-- EXERCISE INPUTS --
§

-- ==== Sys2Proof/Machine/Vigil.lean ====
section
/-!
DEFINITION. The Vigil domain, the tamper inputs and the environment monitors (Vigil Domain, Tamper Monitors and Energy
Limits, 12 R517 to R548; 11 R499, R506 to R509; 16 R673).
-/
namespace Sys2Proof
namespace Machine

/-- A step that only main power allows (12 R541): the monitors run from the first start-up instruction, in Silence too. -/
def powered (f : State → State) (s : State) : Res := act (fun s => if s.faults.railsUp then f s else s) s

-- Monitor entries ------------------------------------------------------------------------------------------------------

/-- Factory warning level of a main rail in mV (12 R542). -/
def railWarning : Nat → Nat | 0 => 700 | 1 => 800 | 2 => 850 | 3 => 1140 | 4 => 1700 | 5 => 1045 | _ => 0
/-- Highest user warning level of a main rail in mV. -/
def railUserMax : Nat → Nat | 0 => 740 | 1 => 840 | 2 => 890 | 3 => 1190 | 4 => 1790 | 5 => 1090 | _ => 0
/-- Reset level of a main rail in mV. -/
def railReset : Nat → Nat | 0 => 660 | 1 => 760 | 2 => 810 | 3 => 1080 | 4 => 1620 | 5 => 1000 | _ => 0
/-- Upper edge of a main rail in mV. -/
def railUpper : Nat → Nat | 0 => 850 | 1 => 950 | 2 => 1000 | 3 => 1320 | 4 => 1980 | 5 => 1210 | _ => 0
/-- Factory hysteresis of a main rail in mV. -/
def railHyst (r : Nat) : Nat := if r = 3 || r = 5 then 15 else if r = 4 then 20 else if r < 3 then 10 else 0

/-- Factory and reset user window half-width of clock index 32 + c, in 0.01 % (12 R544). -/
def clockFactory (c : Nat) : Nat := if c = 6 then 2000 else 1000
def clockUser (c : Nat) : Nat := if c = 6 then 500 else 300

/-- A MON entry as it is before any measurement or user value (12 R542 to R545, R548). -/
def MonEnt.at (m : Nat) : MonEnt :=
  let e := MonEnt.reset
  if m < 6 then { e with userLimit := railWarning m, factoryLimit := railWarning m, userFilter := 8, factoryFilter := 8,
                         hyst := railHyst m }
  else if 24 ≤ m && m < 32 then { e with userLimit := 420, factoryLimit := 420, userFilter := 4, factoryFilter := 4 }
  else if 32 ≤ m && m < 39 then { e with userLimit := clockUser (m - 32), factoryLimit := clockFactory (m - 32),
                                         userFilter := 2, factoryFilter := 2 }
  else if 48 ≤ m && m < 64 then { e with userFilter := 1, factoryFilter := 1 }
  else if 64 ≤ m && m < 76 then { e with factoryFilter := 2 }
  else e

/-- A MON entry (12 R548). -/
def mon (s : State) (m : Nat) : MonEnt := Tbl.getD s.mon.ents m (MonEnt.at m)

/-- The state with a MON entry replaced. -/
def setMon (m : Nat) (e : MonEnt) (s : State) : State :=
  { s with mon := { s.mon with ents := Tbl.put (MonEnt.at m) s.mon.ents m e } }

/-- The state with a MON entry changed. -/
def modMon (m : Nat) (f : MonEnt → MonEnt) (s : State) : State := setMon m (f (mon s m)) s

/-- Two's complement of 16 bits. -/
def i16 (v : Int) : BitVec 16 := BitVec.ofInt 16 v

/-- A measurement: VALUE takes it, and EXTREME when `worse new old`, or when it is the first (12 R548). -/
def measure (m : Nat) (v : Int) (worse : Int → Int → Bool) (s : State) : State :=
  modMon m (fun e => { e with value := i16 v, measured := true, present := true,
                              extreme := if !e.measured || worse v e.extreme.toInt then i16 v else e.extreme }) s

/-- Lowest voltage, highest temperature, deviation of largest magnitude (12 R548). -/
def lower (a b : Int) : Bool := decide (a < b)
def higher (a b : Int) : Bool := decide (b < a)
def larger (a b : Int) : Bool := decide (b.natAbs < a.natAbs)

/-- An alarm of a monitor: ALARM, LATCHED with its event source 64 + m, ALARMS (12 R548, 15 R639). -/
def alarmOn (m : Nat) (s : State) : State :=
  let was := (mon s m).latched
  let s1 := modMon m (fun e => { e with alarm := true, latched := true, alarms := satAdd 32 e.alarms 1 }) s
  if was then s1 else event (64 + m) s1

/-- The alarm condition of a monitor ends. -/
def alarmOff (m : Nat) (s : State) : State := modMon m (fun e => { e with alarm := false }) s

/-- The Daybook record of a limit crossed (13 R563). -/
def crossed (m sev limit : Nat) (s : State) : State := record 0x0702 sev m (mon s m).value.toNat limit s

-- Work held back (11 R491) ---------------------------------------------------------------------------------------------

/-- Whether a tainted Hold discards an order: every one in progress whose compare had not completed 50 ns before the Hold
was entered. Orders that wait for the twin or for a reset hold no work of the part's engines (log entry 45). -/
def tainted (s : State) (o : Order) : Bool :=
  isDispatched o && o.stage != .waitTwin && o.stage != .waitReset && o.stage != .waitPair &&
    (o.stage != .done || decide (s.faults.holdAt < o.compareAt + 50))

/-- Orders that the end of a tainted Hold re-executes. -/
def taintedIds (s : State) : List Nat := (s.orders.filter (tainted s)).map (fun o => o.id)

-- Supplies -------------------------------------------------------------------------------------------------------------

/-- SUPPLY_WARNING (11 R506, R508, R509; 12 R542): a main rail below its warning level. -/
def execSupplyWarning (rail mv t : Nat) (s : State) : Res :=
  powered (fun s =>
    let s := tick t s
    if 6 ≤ rail || (mon s rail).userLimit ≤ mv then s
    else
      let s1 := measure rail mv lower s
      match (mon s1 rail).dipAt with
      | some _ => modMon rail (fun e => { e with dipMin := min e.dipMin mv }) s1
      | none =>
        let dips := within 1000000000 s.mon.dipTimes s.clock
        let s2 := alarmOn rail (modMon rail (fun e => { e with dipAt := some s.clock, dipMin := mv }) s1)
        let s3 := beginFlush (holdEnter .supply true { s2 with mon := { s2.mon with dipTimes := dips } })
        if 16 ≤ dips.length then silence 0x000E s3 else s3) s

/-- The Note of a dip that ends now, 10 us after the rail rose above its warning level plus hysteresis (11 R507, R508). -/
def dipNote (n : Nat) (s : State) (rail : Nat) : State :=
  let e := mon s rail
  match e.dipAt with
  | none => s
  | some t0 =>
    record 0x0701 sevNote (rail + min n 0xFFFF * 2 ^ 16) e.dipMin ((s.clock - 10000 - t0) / 100)
      (alarmOff rail (modMon rail (fun e => { e with dipAt := none }) s))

§

When the line containing "def railReset : Nat" is reached, include it and stop. Until then, output each line of the entries exactly as given, starting from the first.

-- ==== Sys2Proof/Machine/Vigil.lean ====
section
/-!
DEFINITION. The Vigil domain, the tamper inputs and the environment monitors (Vigil Domain, Tamper Monitors and Energy
Limits, 12 R517 to R548; 11 R499, R506 to R509; 16 R673).
-/
namespace Sys2Proof
namespace Machine

/-- A step that only main power allows (12 R541): the monitors run from the first start-up instruction, in Silence too. -/
def powered (f : State → State) (s : State) : Res := act (fun s => if s.faults.railsUp then f s else s) s

-- Monitor entries ------------------------------------------------------------------------------------------------------

/-- Factory warning level of a main rail in mV (12 R542). -/
def railWarning : Nat → Nat | 0 => 700 | 1 => 800 | 2 => 850 | 3 => 1140 | 4 => 1700 | 5 => 1045 | _ => 0
/-- Highest user warning level of a main rail in mV. -/
def railUserMax : Nat → Nat | 0 => 740 | 1 => 840 | 2 => 890 | 3 => 1190 | 4 => 1790 | 5 => 1090 | _ => 0
/-- Reset level of a main rail in mV. -/
def railReset : Nat → Nat | 0 => 660 | 1 => 760 | 2 => 810 | 3 => 1080 | 4 => 1620 | 5 => 1000 | _ => 0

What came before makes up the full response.